Baekjun 5237, Connected or Not Connected (with.Java)
This is an article about Baekjun 5237 Connected or Not Connected (with.Java).
I want to solve the coding test problem, find out how to solve it differently from the retrospective of the problem I solved, and get to know.
Let’s get to the problem first.
Problem
Sam and Quorra are trying to build a secret base map of the Grid world that includes multiple (virtual) sites interconnected by (virtual) paths.
They know the number of sites (n), but they lack knowledge of interconnections between sites.
Several other programs within the base can provide information about connections between sites, which Sam and Quorra need to put together.

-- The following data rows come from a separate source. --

-- ==== Sys2Proof/Tests/Slice0.lean ====
section
/-!
SUPPORT. The model's own tests: what WellFormed refuses; words of the encoding tables of spec/ written out, for every
constructor; vectors of 95_test_vectors.md (the id V<file>.<n> is in the name, the expected values are the spec's); and for
every statement with hypotheses a state and operands that meet them.
-/

namespace Sys2Proof.Tests

open Sys2Proof.Machine Sys2Proof.Claims

/-! ### WellFormed refuses each ill-formed shape (30_encoding.md R60, R61) -/

theorem test_wf_jmp_ns : (Instr.jmp (.ns 0)).wf = false := by decide
theorem test_wf_jsr_ns : (Instr.jsr (.ns 0)).wf = false := by decide
theorem test_wf_ldx_ax : (Instr.ldx (.loc (.ea .ax))).wf = false := by decide
theorem test_wf_adda_ay : (Instr.adda (.loc (.ea .ay))).wf = false := by decide
theorem test_wf_suba_auto : (Instr.suba (.loc (.auto .x .postInc))).wf = false := by decide
theorem test_wf_cmpx_nx : (Instr.cmpx (.loc (.ea (.nx 1)))).wf = false := by decide
theorem test_wf_cmpy_ny : (Instr.cmpy (.loc (.ea (.ny 1)))).wf = false := by decide
theorem test_wf_cmpsp_ns : (Instr.cmpsp (.loc (.ea (.ns 1)))).wf = false := by decide
theorem test_wf_leax_ny : (Instr.leax (.ny 1)).wf = false := by decide
theorem test_wf_leay_nx : (Instr.leay (.nx 1)).wf = false := by decide
theorem test_wf_leasp_ab : (Instr.leasp (.ab 1)).wf = false := by decide
theorem test_wf_undefined_00 : (Instr.undefined 0x00).wf = false := by decide
/-- An ill-formed term has no bytes. -/
theorem test_ill_formed_has_no_bytes :
    [encode (.jmp (.ns 0)), encode (.cmpx (.loc (.ea (.nx 1)))), encode (.undefined 0x00)] = [[], [], []] := by decide

/-! ### Words of the encoding tables: bits of the table row, word, instruction; the operand byte is $8F -/

def wordsDecode (rows : List (Nat × Nat × Instr)) : Bool :=
  rows.all fun row => decodeTableWord row.1 row.2.1 == some row.2.2

theorem test_decode_load_store_1 : wordsDecode
    [(16, 0x8F30, .stx (.ab 0x8F)), (16, 0x8F40, .stx (.ns 0x8F)), (16, 0x8F50, .stx (.nx 0x8F)), (8, 0x60, .stx .ax),
     (16, 0x8F70, .stx (.ny 0x8F)), (8, 0x80, .stx .ay), (16, 0x8F71, .sty (.ny 0x8F)), (8, 0x82, .stsp .ay),
     (16, 0x8F90, .ldx (.im 0x8F)), (16, 0x8FA0, .ldx (.loc (.ea (.ab 0x8F)))),
     (16, 0x8FB0, .ldx (.loc (.ea (.ns 0x8F)))), (16, 0x8FC0, .ldx (.loc (.ea (.nx 0x8F)))),
     (16, 0x8FD0, .ldx (.loc (.ea (.ny 0x8F)))), (16, 0x8FB1, .ldy (.loc (.ea (.ns 0x8F)))),
     (16, 0x8FC2, .ldsp (.loc (.ea (.nx 0x8F)))), (16, 0x8FBE, .leasp (.ns 0x8F)), (16, 0x8FCE, .leasp (.nx 0x8F)),
     (16, 0x8FDE, .leasp (.ny 0x8F)), (16, 0x8FCC, .leax (.nx 0x8F)), (16, 0x8FDC, .leax (.ns 0x8F)),
     (16, 0x8FCD, .leay (.ny 0x8F)), (16, 0x8FDD, .leay (.ns 0x8F)), (16, 0x8FE1, .sta (.ea (.ab 0x8F))),
     (16, 0x8FE2, .sta (.ea (.ns 0x8F)))] = true := by decide

theorem test_decode_load_store_2 : wordsDecode
    [(16, 0x8FE3, .sta (.ea (.nx 0x8F))), (8, 0xE4, .sta (.ea .ax)), (8, 0xE5, .sta (.auto .x .postInc)),
     (8, 0xE6, .sta (.auto .x .postDec)), (8, 0xE7, .sta (.auto .x .preInc)), (8, 0xE8, .sta (.auto .x .preDec)),
     (16, 0x8FE9, .sta (.ea (.ny 0x8F))), (8, 0xEA, .sta (.ea .ay)), (8, 0xEB, .sta (.auto .y .postInc)),
     (8, 0xEC, .sta (.auto .y .postDec)), (8, 0xED, .sta (.auto .y .preInc)), (8, 0xEE, .sta (.auto .y .preDec)),
     (16, 0x8FF0, .lda (.im 0x8F)), (16, 0x8FF1, .lda (.loc (.ea (.ab 0x8F)))),
     (16, 0x8FF2, .lda (.loc (.ea (.ns 0x8F)))), (16, 0x8FF3, .lda (.loc (.ea (.nx 0x8F)))),
     (8, 0xF4, .lda (.loc (.ea .ax))), (8, 0xF5, .lda (.loc (.auto .x .postInc))),
     (8, 0xF6, .lda (.loc (.auto .x .postDec))), (8, 0xF7, .lda (.loc (.auto .x .preInc))),
     (8, 0xF8, .lda (.loc (.auto .x .preDec))), (16, 0x8FF9, .lda (.loc (.ea (.ny 0x8F)))),
     (8, 0xFA, .lda (.loc (.ea .ay))), (8, 0xFB, .lda (.loc (.auto .y .postInc)))] = true := by decide

theorem test_decode_load_store_3 : wordsDecode
    [(8, 0xFC, .lda (.loc (.auto .y .postDec))), (8, 0xFD, .lda (.loc (.auto .y .preInc))),
     (8, 0xFE, .lda (.loc (.auto .y .preDec)))] = true := by decide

In particular, they want to make sure that they have enough information to know how to go from every site to every other site.
Your goal is to help you determine whether the specified set of connections is sufficient to secure a route from all sites to other sites.
Suppose the connection is two-way.
In other words, if you know that there is a connection between Site 1 and Site 2, you can go from Site 1 to Site 2, or vice versa.
Input
The first line of the test data file contains the number of test cases (≤50).
After that, each line contains a test case.
The first number of each test case is the number of sites, n (≤100).
Sites are numbered from 0 to n-1.
The second number is the number of connections between sites, k(≤200).
After that, there are k pairs of numbers, one for each connection. The connection may be repeated, and furthermore, there may be its own connection (i.e., connection from the site to itself).
Output
For each test case, make sure that there is a route from all sites to other sites, and output “Connected” or “Unconnected” accordingly.
Problem Solving
import java.io.*;
import java.util.*;
public class Main {
public static void main(String[] args) throws IOException {
BufferedReader br = new BufferedReader(new InputStreamReader(System.in));
int T = Integer.parseInt(br.readLine());
StringBuilder sb = new StringBuilder();
for (int i = 0; i < T; i++){
StringTokenizer st = new StringTokenizer(br.readLine());
int N = Integer.parseInt(st.nextToken());
int K = Integer.parseInt(st.nextToken());
List<Integer>[] graph = new ArrayList[N];
for(int j = 0; j < N; j++){
graph[j] = new ArrayList<>();
}
for(int j = 0; j < K; j++){
int u = Integer.parseInt(st.nextToken());
int v = Integer.parseInt(st.nextToken());
graph[u].add(v);
graph[v].add(u);
}
boolean[] visited = new boolean[N];
dfs(0, graph, visited);
boolean isConnected = true;
for(int j = 0; j < N; j++){
if(!visited[j]){
isConnected = false;
break;
}
}
sb.append(isConnected ? "Connected.\n" : "Not connected.\n");
}
System.out.print(sb);
}
private static void dfs(int node, List<Integer>[] graph, boolean[] visited){
visited[node] = true;
for(int next : graph[node]){
if(!visited[next]){
dfs(next, graph, visited);
}
}
}
}
Solution Description
This code is a program that verifies that all nodes are connected to each other in a given undirected graph.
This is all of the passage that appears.